EK-Net:Real-time Scene Text Detection with Expand Kernel Distance
Boyuan Zhu, Fagui Liu, Xi Chen, Quan Tang
TL;DR
The paper tackles the shrinking bias of kernel-based scene text detectors by introducing Expand Kernel Distance (EK-Net) and a three-stage regression framework to recover complete contours for arbitrary-shaped text. It predicts kernel, threshold, and expand-distance maps, trained under a weighted loss $L = \alpha L_k + \beta L_t + \gamma L_e$ with carefully designed components (BCE, Dice, L1, smooth L1) and a binary supervision map. EK-Net uses a lightweight ResNet-18 backbone with FPN to achieve a favorable accuracy-speed trade-off, achieving F-measures around $85.7$ on ICDAR 2015 and CTW1500 at multi-ten FPS. The results demonstrate real-time performance with competitive accuracy on challenging benchmarks and suggest extension to end-to-end text spotting in future work.
Abstract
Recently, scene text detection has received significant attention due to its wide application.
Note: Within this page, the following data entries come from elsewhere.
-- ==== Sys2Proof/Laws/Quiet.lean ====
section
/-! SUPPORT. A Proofer with nothing to do does nothing. -/

namespace Sys2Proof.Machine

theorem Prf.quiet_cases {int : Nat} {x : Prf} (h : x.quiet int = true) :
    x.due = false ∧ (x.state = 0 ∨ (x.state = 1 ∧ x.since < int)) := by
  unfold Prf.quiet at h
  simpa using h

theorem mem_sortBy {α : Type} {key : α → Nat} {l : List α} {a : α} (h : a ∈ sortBy key l) : a ∈ l := by
  have ins : ∀ (l : List α) (b : α), a ∈ insertBy key b l → a = b ∨ a ∈ l := by
    intro l b
    induction l with
    | nil => simp [insertBy]
    | cons c l ih => simp only [insertBy]; split <;> simp only [List.mem_cons] <;> grind
  have : ∀ (l r : List α), a ∈ l.foldl (fun r a => insertBy key a r) r → a ∈ r ∨ a ∈ l := by
    intro l
    induction l with
    | nil => intro r h; exact .inl h
    | cons c l ih =>
      intro r h
      rcases ih _ h with h | h
      · rcases ins _ _ h with h | h <;> simp [h]
      · simp [h]
  rcases this l [] h with h | h
  · simp at h
  · exact h

theorem State.gathering_quiet {s : State} (h : ∀ o ∈ s.sch.ops, o.phase ≠ .gather) : s.gathering = [] := by
  unfold State.gathering
  rw [List.map_eq_nil_iff, List.eq_nil_iff_forall_not_mem]
  intro o ho
  have := mem_sortBy ho
  rw [List.mem_filter] at this
  exact h o this.1 (by simpa using this.2)

theorem State.reseedDue_quiet {s : State} (h : ∀ i < 4, (s.inst i).quiet s.reseedInt = true) {i : Nat} (hi : i < 4) :
    s.reseedDue i = false := by
  unfold State.reseedDue
  rcases (Prf.quiet_cases (h i hi)).2 with h | ⟨h, k⟩ <;> simp [h]
  omega

theorem foldl_range4 {f : State → Nat → State} {s : State} (h : ∀ i < 4, f s i = s) : (List.range 4).foldl f s = s := by
  have : List.range 4 = [0, 1, 2, 3] := rfl
  rw [this]
  simp [h 0 (by omega), h 1 (by omega), h 2 (by omega), h 3 (by omega)]

theorem State.prfReact_quiet {s : State} (h : s.prfQuiet) : s.prfReact = s := by
  obtain ⟨ho, hi, hr, j, hj, hn⟩ := h
  have hg := State.gathering_quiet ho
  have hd : ∀ i < 4, s.reseedDue i = false := fun i => State.reseedDue_quiet hi
  have h1 : s.instantiateDue = s := by
    unfold State.instantiateDue
    split
    · exact foldl_range4 fun i h => by simp [(Prf.quiet_cases (hi i h)).1]
    · rfl
  have h2 : s.reseedOne = s := by
    have hne : s.neediest = none := by
      unfold State.neediest
      have : (List.range 4).filter s.reseedDue = [] := by
        rw [List.filter_eq_nil_iff]; intro i h; simp [hd i (List.mem_range.1 h)]
      rw [this]; rfl
    unfold State.reseedOne
    rw [hne]
  have h3 : s.speculateOne = s := by
    have : (List.range 4).filter (fun i => s.reseedDue i && (s.inst i).shadow.isNone) = [] := by
      rw [List.filter_eq_nil_iff]; intro i h; simp [hd i (List.mem_range.1 h)]
    unfold State.speculateOne
    simp only [this, minBy]
  have hset : ∀ i < 4, s.setInst i (s.inst i) = s := by
    intro i h
    have : s.prf.setIfInBounds i s.prf[i] = s.prf := by
      apply Vector.ext
      intro k hk
      by_cases he : i = k <;> simp [he]
    unfold State.setInst State.inst vecSet vecGet
    simp [h, this]
  have h4 : (List.range 4).foldl State.prfLevel s = s := by
    refine foldl_range4 fun i h => ?_
    unfold State.prfLevel
    rcases (Prf.quiet_cases (hi i h)).2 with k | ⟨k, l⟩
    · simp [k]
    · have a : ¬ stopCount ≤ (s.inst i).since := by omega
      have b : ¬ s.reseedInt ≤ (s.inst i).since := by omega
      simp only [k, a, b]
      simp only [if_false, Nat.one_ne_zero]
      have : ({ s.inst i with state := 1 } : Prf) = s.inst i := by rw [← k]
      rw [this, hset i h]
      simp
  have h5 : s.exhaustCheck = s := by
    have : s.exhausted = false := by
      unfold State.exhausted
      have : ((List.range 4).all fun i => s.unitIs (prfUnit i) .off || (s.inst i).state == 3) = false := by
        rw [List.all_eq_false]
        refine ⟨j, by simp [hj], ?_⟩
        rcases (Prf.quiet_cases (hi j hj)).2 with k | ⟨k, -⟩ <;> simp [hn, k]
      simp [this]
    simp [State.exhaustCheck, this]
  unfold State.prfReact State.gatherAll
  simp only [hg, List.foldl_nil, h1, h2, h3, h4, h5]

end Sys2Proof.Machine
end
However, accurate detection in complex scenes of multiple scales, orientations, and curvature remains a challenge. Numerous detection methods adopt the Vatti clipping (VC) algorithm for multiple-instance training to address the issue of arbitrary-shaped text. Yet we identify several bias results from these approaches called the "shrinked kernel". Specifically, it refers to a decrease in accuracy resulting from an output that overly favors the text kernel. In this paper, we propose a new approach named Expand Kernel Network (EK-Net) with expand kernel distance to compensate for the previous deficiency, which includes three-stages regression to complete instance detection. Moreover, EK-Net not only realize the precise positioning of arbitrary-shaped text, but also achieve a trade-off between performance and speed. Evaluation results demonstrate that EK-Net achieves state-of-the-art or competitive performance compared to other advanced methods, e.g., F-measure of 85.72% at 35.42 FPS on ICDAR 2015, F-measure of 85.75% at 40.13 FPS on CTW1500.